▼

/-- The level position of the landing at which the car rests, in the direction in which it came (R418, R427). (DESIGN CHOICE, log entry 151.) -/
def State.restPos (s : State) (n : Nat) : Int := s.levelPos n (s.nat (Oid.CAR_LANDING n)) ((s.car n).dir != 2)

/-- The car stands within CAR_LEVEL_WIN of a landing's level position. -/
def State.levelAt (s : State) (n l : Nat) : Bool :=
  decide ((s.carPos n - s.levelPos n l true).natAbs ≤ s.nat (Oid.CAR_LEVEL_WIN n))
    || decide ((s.carPos n - s.levelPos n l false).natAbs ≤ s.nat (Oid.CAR_LEVEL_WIN n))

/-- The landing of the car: where it is level (CAR_LANDING, R450). -/
def State.atLanding (s : State) (n : Nat) : Option Nat := (List.range (s.nat (Oid.LANDINGS n))).find? (fun l => s.levelAt n l)

/-- DZ_A and DZ_B both read true (R422). -/
def State.inZone (s : State) (n : Nat) : Bool := s.bit (Oid.CAR_INPUTS n) 0 && s.bit (Oid.CAR_INPUTS n) 1

/-- |SPEED|, 0.01 mm/s. -/
def State.absSpeed (s : State) (n : Nat) : Nat := (s.speed n).natAbs

/-! ### The speed profile (R427) -/

/-- Time to change the speed by `dv` (0.01 mm/s) at acceleration `a` (mm/s²) and jerk `j` (mm/s³), µs. (DESIGN CHOICE, log entry 93.) -/
def sTime (dv a j : Nat) : Nat :=
  if 100 * a * a ≤ dv * j then dv * 10000 / a + a * 1000000 / j else 2 * isqrt (dv * 10000000000 / j)

/-- Speed gained `t` µs after the start of such a change. (DESIGN CHOICE, log entry 93.) -/
def sGain (dv a j t : Nat) : Nat :=
  let total := sTime dv a j
  let ease := fun x : Nat => j * x * x / 20000000000
  if total ≤ t then dv
  else if 100 * a * a ≤ dv * j then
    let tj := a * 1000000 / j
    if t < tj then ease t else if t < total - tj then a * tj / 20000 + a * (t - tj) / 10000 else dv - ease (total - t)
  else if 2 * t < total then ease t
  else dv - ease (total - t)

/-- Distance of a change of speed, counts of 1/64 mm. (DESIGN CHOICE, log entry 93.) -/
def sDist (v0 v1 a j : Nat) : Nat := (v0 + v1) * sTime (max v0 v1 - min v0 v1) a j * 32 / 100000000

/-- The largest speed up to `2^k − 1` above `v` whose acceleration and deceleration fit a distance, by bisection. -/
def peakSpeed (dist vl vmax a j : Nat) : Nat → Nat → Nat
  | 0, v => v
  | k + 1, v =>
    let w := v + 2 ^ k
    if w ≤ vmax ∧ sDist 0 w a j + sDist w vl a j ≤ dist then peakSpeed dist vl vmax a j k w else peakSpeed dist vl vmax a j k v

/-- The speed that a trip of a distance reaches (R427). -/
def State.tripSpeed (s : State) (n dist vmax : Nat) : Nat :=
  let vl := s.nat (Oid.CAR_V_LEVEL n)
  max vl (peakSpeed (dist - s.nat (Oid.CAR_LEVEL_START n)) vl vmax (s.nat (Oid.CAR_ACCEL n)) (s.nat (Oid.CAR_JERK n)) 21 0)

/-- The running time of a trip of a distance, µs (R427, R438). -/
def State.tripTime (s : State) (n dist : Nat) : Nat :=
  let a := s.nat (Oid.CAR_ACCEL n)
  let j := s.nat (Oid.CAR_JERK n)
  let vl := s.nat (Oid.CAR_V_LEVEL n)
  let v := s.tripSpeed n dist (s.nat (Oid.CAR_V_RATED n))
  let rest := dist - s.nat (Oid.CAR_LEVEL_START n) - sDist 0 v a j - sDist v vl a j
  sTime v a j + sTime (v - vl) a j + rest * 100000000 / (64 * v) + s.nat (Oid.CAR_LEVEL_START n) * 100000000 / (64 * vl)

/-- The profile speed now, 0.01 mm/s without sign (R427). -/
def State.profSpeed (s : State) (n : Nat) : Nat :=
  let r := s.car n
  let t := (s.clk - r.segAt) / 1000
  let a := s.nat (Oid.CAR_ACCEL n)
  let j := s.nat (Oid.CAR_JERK n)
  if r.v0 ≤ r.v1 then r.v0 + sGain (r.v1 - r.v0) a j t else r.v0 - sGain (r.v0 - r.v1) a j t

/-- The profile goes from its present speed toward another. -/
def State.profTo (s : State) (n v : Nat) : State :=
  let r := s.car n
  s.setCar n { r with v0 := s.profSpeed n, v1 := v, segAt := s.clk }

/-- The distance from now to the point where deceleration from the profile speed ends at CAR_V_LEVEL and levelling begins (R427). -/
def State.decelDist (s : State) (n : Nat) : Nat :=
  let r := s.car n
  sDist (max r.v1 (s.profSpeed n)) (s.nat (Oid.CAR_V_LEVEL n)) (s.nat (Oid.CAR_ACCEL n)) (s.nat (Oid.CAR_JERK n))
    + s.nat (Oid.CAR_LEVEL_START n)

/-- Arms one of the four compares of a trip at a position, LATE_WAIT 0 (R427). -/
def State.armAt (s : State) (n k : Nat) (p : Int) (up : Bool) : State :=
  let s := ((s.set (Oid.CMP_POS n k) (satI32 p)).setN (Oid.CMP_MODE n k) (if up then 1 else 2)).setN (Oid.CMP_TARGET n k) 0
  ((s.setN (Oid.CMP_FIELD n k) 0xFF).armCompare n k).mirrorRegs 4 [Oid.CMP_POS n k, Oid.CMP_MODE n k, Oid.CMP_ARM n k]

/-- The four compares of a trip to a level position (R427). -/
def State.armTrip (s : State) (n : Nat) (level : Int) (up : Bool) : State :=
  let before := fun d : Nat => if up then level - d else level + d
  let s := s.armAt n 0 (before (s.decelDist n)) up
  let s := s.armAt n 1 (before (s.nat (Oid.CAR_PREOPEN_DIST n))) up
  let s := s.armAt n 2 (before (s.nat (Oid.CAR_LEVEL_START n))) up
  let s := s.armAt n 3 (if up then level + s.nat (Oid.CAR_OVERTRAVEL n) else level - s.nat (Oid.CAR_OVERTRAVEL n)) up
  s.setCar n { s.car n with fired := 0 }

/-- The compares of a trip are disarmed. -/
def State.disarmTrip (s : State) (n : Nat) : State := (List.range 4).foldl (fun s k => s.disarmCompare n k) s

/-- A compare of the trip has fired (R418). -/
def State.cmpFired (s : State) (n k : Nat) : Bool := decide (3 ≤ s.nat (Oid.CMP_STATE n k))

/-! ### Doors (R424) -/

/-- The enabled door channels of some sides of a car. -/
def State.sideDoors (s : State) (n side : Nat) : List Nat :=
  ([0, 1].filter (fun i => side.testBit i)).map (fun i => 2 * n + i) |>.filter (fun k => s.flag (Oid.DOOR_ENABLE k))

/-- Every enabled door channel of a car. -/
def State.carDoors (s : State) (n : Nat) : List Nat := s.sideDoors n 3

/-- The doors of the present stop. -/
def State.stopDoors (s : State) (n : Nat) : List Nat := s.sideDoors n (s.car n).side

/-- Every door of the car is LOCKED. -/
def State.allLocked (s : State) (n : Nat) : Bool := (s.carDoors n).all (fun k => s.doorState k == 3)

/-- The doors of the stop open, close or nudge together (R424). -/
def State.openStop (s : State) (n : Nat) : State := (s.stopDoors n).foldl (fun s k => s.doorOpen k) s
def State.closeStop (s : State) (n : Nat) : State := (s.stopDoors n).foldl (fun s k => s.doorClose k) s
def State.nudgeStop (s : State) (n : Nat) : State :=
  (s.stopDoors n).foldl (fun s k => if s.doorState k = 6 then s.doorStartClose k true else s.doorNudge k) s

/-- HOLD has been reported for 1 ms or more on a door that is not LOCKED (R420). -/
def State.doorHeld (s : State) (k : Nat) : Bool :=
  s.doorState k != 3 && s.bit (Oid.DL_STATUS k) 3 && s.passed (s.door k).holdAt (ms 1)

/-! ### Drive (R425, R426) -/

/-- The enabled points whose SOURCE is an internal object. -/
def State.producedTo (s : State) (oid : Nat) : List Nat :=
  (s.bindings.filter (fun b => !b.2.1 && b.2.2.kind == 6 && b.2.2.addr1 == oid && s.enabledPt b.1)).map (·.1)

/-- The enabled points whose SINK is an internal object. -/
def State.consumedFrom (s : State) (oid : Nat) : List Nat :=
  (s.bindings.filter (fun b => b.2.1 && b.2.2.kind == 6 && b.2.2.addr1 == oid && s.enabledPt b.1)).map (·.1)

/-- A point's SINK is a CAN transmit entry of a class whose cycle is at most `maxUs` (R425). -/
def State.sentAs (s : State) (p cls maxUs : Nat) : Bool :=
  let b := s.sinkOf p
  let m := s.mapping b.addr1
  let d := s.entWritten m.chan m.entry
  b.kind == 2 && d.cls == cls && decide (s.nat (Oid.CAN_T_CYCLE m.chan) * d.every ≤ maxUs)

/-- The bindings of R425 are complete. -/
def State.driveBound (s : State) (n : Nat) : Bool :=
  [Oid.CAR_DRV_CTRL n, Oid.CAR_PROF_SPEED n, Oid.CAR_DRV_TARGET n].all (fun k => (s.producedTo k.oid).any (fun p => s.sentAs p 1 2000))
    && (s.producedTo (Oid.CAR_STOP n).oid).any (fun p => s.sentAs p 0 1000000000)
    && (s.consumedFrom (Oid.CAR_DRV_STATUS n).oid) != []

/-- The drive status entry is FAILED: a point that brings CAR_DRV_STATUS has its source in fault (R420, R429). (DEDUCED, log entry 92.) -/
def State.driveFailed (s : State) (n : Nat) : Bool := (s.consumedFrom (Oid.CAR_DRV_STATUS n).oid).any (fun p => (s.ptAux p).srcFault)

/-- READY, RUNNING, BRAKE_OPEN and FAULT of the drive (R426). -/
def State.drvBit (s : State) (n i : Nat) : Bool := s.bit (Oid.CAR_DRV_STATUS n) i

/-! ### The run permit (R420) -/

/-- The conditions of CAR_PERMIT whose loss the table Car faults lists under PERMIT alone: the lock and safety chains, no door in HANDSHAKE, the
car-motion loop enabled (R420, R429). (DEDUCED, log entry 153.) -/
def State.permitOwn (s : State) (n : Nat) : Bool :=
  let c := s.carSafe n
  let sp := c.sin.getLsbD 4 && c.sin.getLsbD 5
  let sl := (c.sla.getLsbD 4 && c.sla.getLsbD 5) || c.window.isSome
  sp && sl && (s.carDoors n).all (fun k => s.doorState k != 1) && s.loopOn 1 (motionLoop n)

/-- CAR_PERMIT's conditions (R420). -/
def State.permit (s : State) (n : Nat) : Bool :=
  s.permitOwn n && (s.carDoors n).all (fun k => !s.doorHeld k && s.doorState k != 10) && s.loopMode 1 (motionLoop n) != 2 && s.encValid n
    && (s.referenced n || (s.car n).ref != 0) && s.nat (Oid.CAR_FAULT n) == 0 && !s.driveFailed n && s.drvBit n 0

/-! ### Queue (R431) -/

/-- CAR_QUEUE's bytes of a queue (R450). (DEDUCED, log entry 91.) -/
def queueBytes (q : List QEntry) : List Byte :=
  q.flatMap (fun e => [BitVec.ofNat 8 e.landing, BitVec.ofNat 8 e.side, BitVec.ofNat 8 e.kinds, 0])

/-- The queue that bytes spell, for the standby (R449). -/
def queueOf : Nat → List Byte → List QEntry
  | 0, _ => []
  | n + 1, b =>
    if b.length < 4 then []
    else ⟨(b.getD 0 0).toNat, (b.getD 1 0).toNat, (b.getD 2 0).toNat⟩ :: queueOf n (b.drop 4)

/-- The queue changed, shown in CAR_QUEUE and mirrored (R449). (DEDUCED, log entry 91.) -/
def State.setQueue (s : State) (n : Nat) (q : List QEntry) : State :=
  ((s.setCar n { s.car n with queue := q }).setBlob (Oid.CAR_QUEUE n) (queueBytes q)).mirrorCar n

/-- A call placed in a queue: merged into the entry of its landing and side; none where a 65th entry would be needed (R431).
(DEDUCED, log entry 91.) -/
def placeIn (q : List QEntry) (l side kind : Nat) : Option (List QEntry) :=
  if q.any (fun e => e.landing == l && e.side == side) then
    some (q.map (fun e => if e.landing = l ∧ e.side = side then { e with kinds := withBit e.kinds kind true } else e))
  else if q.length < 64 then some (q ++ [{ landing := l, side := side, kinds := 2 ^ kind }])
  else none

/-- Places a call in a car's queue, or records QUEUE_FULL (R431). -/
def State.place (s : State) (n l side kind : Nat) : State :=
  match placeIn (s.car n).queue l side kind with
  | some q => s.setQueue n q
  | none => s.eventOf 0x0C05 n l (2 ^ kind)

/-- A drop whose pickup has not been served is not served (R431): the sources of the car's waiting calls to a landing. -/
def State.waitingFor (s : State) (n l : Nat) : List Nat :=
  (s.dsp.calls.filter (fun c => c.car == n && c.dest == l && !c.picked && !c.gone)).map (·.source)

▲

=== PROBLEM DESCRIPTION ===
Check each line of the entries above for the word "consumedFrom". List the ones that have it.

=== OUTPUT FOR THIS TASK ===
def State.consumedFrom (s : State) (oid : Nat) : List Nat :=
    && (s.consumedFrom (Oid.CAR_DRV_STATUS n).oid) != []
def State.driveFailed (s : State) (n : Nat) : Bool := (s.consumedFrom (Oid.CAR_DRV_STATUS n).oid).any (fun p => (s.ptAux p).srcFault)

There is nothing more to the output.